Gaza - O premiê palestino, Ismail Haniyeh, que pertence ao grupo terrorista Hamas, pediu o fim da ofensiva na Faixa de Gaza e disse que a ação militar de Israel é uma tentativa de derrubar o seu governo.
Dirigindo-se aos palestinos pela primeira vez desde o início da operação desencadeada após o seqüestro de um soldado israelense, Haniyeh discursou em uma mesquita na Cidade de Gaza e declarou que o Hamas não será pressionado por ataques ou pela detenção de seus integrantes - 64 pessoas ligadas ao grupo, inclusive ministros e parlamentares, foram presas por Israel entre a última quarta e a quinta-feira. “Quando eles seqüestraram os ministros eles quiseram seqüestrar o lugar do governo, mas nós dizemos que nenhuma posição será seqüestrada, nenhum governo vai cair.”
O premiê ainda disse que a devolução do soldado Gilad Shalit, 19 anos, estava condicionada ao fim da ofensiva.
O Exército israelense diminuiu, ontem, a intensidade de seus ataques, mas em 24 horas atingiu mais de 30 alvos. Um míssil explodiu próximo a um carro e feriu membros do grupo terrorista Jihad Islâmico.
De acordo com o Exército de Israel, dois militantes palestinos foram mortos e outros dois foram presos durante uma operação na cidade de Nablus (Cisjordânia). Na noite anterior, os escritórios do Ministério do Interior e do Fatah, partido do presidente palestino, Mahmoud Abbas, haviam sido destruídos por ataques aéreos. A casa de Abbas e o gabinete de Haniyeh estão a menos de 1 km da sede do ministério. Israel também revogou os direitos de residência em Jerusalém de quatro integrantes de alto escalão do Hamas. Entre a cúpula do braço político da organização, incluindo Haniyeh, havia o temor de que seus membros pudessem ser mortos ou detidos por Israel.
O Conselho de Segurança da Organização das Nações Unidas (ONU) fez uma reunião de emergência para discutir a situação no Oriente Médio e anunciou uma resolução que condena a ofensiva israelense e pede sua interrupção imediata. As Nações Unidas declararam que a destruição da central elétrica na Faixa de Gaza deixou a região à beira de uma crise humanitária - a maioria da população de 1,4 milhão de pessoas estava sem luz. A Cruz Vermelha declarou que estava em negociações com Israel para liberar o envio de suprimentos para a população de Gaza.

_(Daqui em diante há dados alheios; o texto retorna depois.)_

/-- An expected arrival: an ACK, FINAL or RANGE that is due, or a POLL of the initiator (which first aborts a phase in
progress). The first arrival of a phase is time-stamped; at the wait position the reply is scheduled `REPLY_DELAY` after this
arrival and embeds the delay since the phase start; after the last position the phase advances or the round completes. That
the initiator's POLL and RANGE arrive at position 0 whatever `TARGETS[0]` is, and that the responder replies for `NODE_COUNT` = 1 and
`WAIT_POS` = 1, as R240 says against R249, is the model's reading of rules that disagree (log 13). -/
def Obligations.ArrivalRepliesAndAdvances : Prop :=
  ∀ s : State, RespTakes s → TakesWellFormed s →
    let u := take s
    let active := s.status.respPhase = .range ∨ 0 < s.round.pos.toNat
    let fits := s.session.targets[s.round.pos.toNat]? = some (srcId u.mem)
    let fromInit := s.session.initId ≠ 0 ∧ srcId u.mem = s.session.initId
    let poll := fcode u.mem = 0x04 ∧ fromInit
    let due :=
      (fcode u.mem = 0x06 ∧ fromInit ∧ s.status.respPhase = .range ∧ s.round.pos = 0)
        ∨ (fcode u.mem = 0x05 ∧ s.status.respPhase = .poll ∧ 0 < s.round.pos.toNat ∧ fits)
        ∨ (fcode u.mem = 0x07 ∧ s.status.respPhase = .range ∧ 0 < s.round.pos.toNat ∧ fits)
    poll ∨ due →
      let b : State := if poll ∧ active then respAborted .respUnexpectedCode u else u
      let start : Stamp := if b.round.pos = 0 then s.stamps.rx else s.stamps.phaseRx
      let c : Byte := b.round.pos + 1
      let myTurn := c = s.session.waitPos
      let last := c.toNat + 1 = s.session.nodeCount.toNat
      let sched : Stamp := s.stamps.rx + s.timing.replyDelay.zeroExtend 40
      let value : Word :=
        if s.params.twrPairing = .standard ∧ b.status.respPhase = .range then
          (start - s.stamps.ackTx).extractLsb' 0 32
        else (sched - start).extractLsb' 0 32
      let f : List Byte :=
        [0x41, 0x88, s.seq, 0xCA, 0xDE, s.session.initId, 0x00, s.session.ownId, 0x00,
          if b.status.respPhase = .poll then 0x05 else 0x07] ++ le4 value ++ [0x00, 0x00]
      ∃ t, act .sequencer s = .next t
        ∧ t = { b with
                mem := t.mem
                clen := t.clen
                stamps :=
                  { s.stamps with
                    phaseRx := start
                    schedTx := if myTurn then sched else s.stamps.schedTx }
                out := s.out ++ [if myTurn then .tx f (.dly sched) true 0 else .rxon 0]
                round :=
                  if last then
                    if b.status.respPhase = .poll then { b.round with pos := 0 }
                    else
                      { pos := 0, rt := List.replicate s.params.cap 0, rd1 := List.replicate s.params.cap 0
                        rd2 := List.replicate s.params.cap 0 }
                  else { b.round with pos := c }
                seq := if last ∧ b.status.respPhase = .range then s.seq + 1 else s.seq
                status :=
                  { b.status with
                    respPhase :=
                      if last then (if b.status.respPhase = .poll then .range else .poll) else b.status.respPhase
                    roundDone := b.status.roundDone || decide (last ∧ b.status.respPhase = .range)
                    txPending := decide myTurn
                    txKind :=
                      if myTurn then (if b.status.respPhase = .poll then .ack else .final) else b.status.txKind } }
        ∧ (myTurn → HoldsFrame f s t)
        ∧ (¬ myTurn → t.mem = u.mem ∧ t.clen = u.clen)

Desde o desaparecimento de Shalit no último domingo, não surgiram informações exatas sobre seu paradeiro ou estado. Os Comitês de Resistência Popular - um dos grupos radicais envolvidos no seqüestro - divulgaram nota em que novamente condicionam a libertação do soldado à soltura de palestinos detidos em Israel, mas sem informar sobre Shalit. Uma pesquisa feita entre a população israelense e divulgada pelo jornal “Yedioth Ahronoth” aponta que 53% é a favor de uma solução negociada para o seqüestro, e 43% se declarou apoio à ofensiva militar. A respeito da libertação de prisioneiros palestinos em troca da libertação de Shalit, 58% disse ser favorável contra 35% que se opõe.
Protestos
Milhares de pessoas protestaram nas ruas do Egito, Jordânia, Síria, Líbano e Turquia contra a ofensiva israelense. No Cairo os manifestantes pediram “jihad” (guerra santa) contra o Estado judeu, mas a sensação era de impotência diante da escalada de violência no país vizinho. O governo do país, que está ajudando nas negociações com as autoridades palestinas para a libertação do soldado israelense, pediu calma à população. Os protestos se repetiram em Istambul, onde milhares de pessoas participaram de manifestações em que bandeiras de Israel foram queimadas, sob gritos de apoio ao Hamas.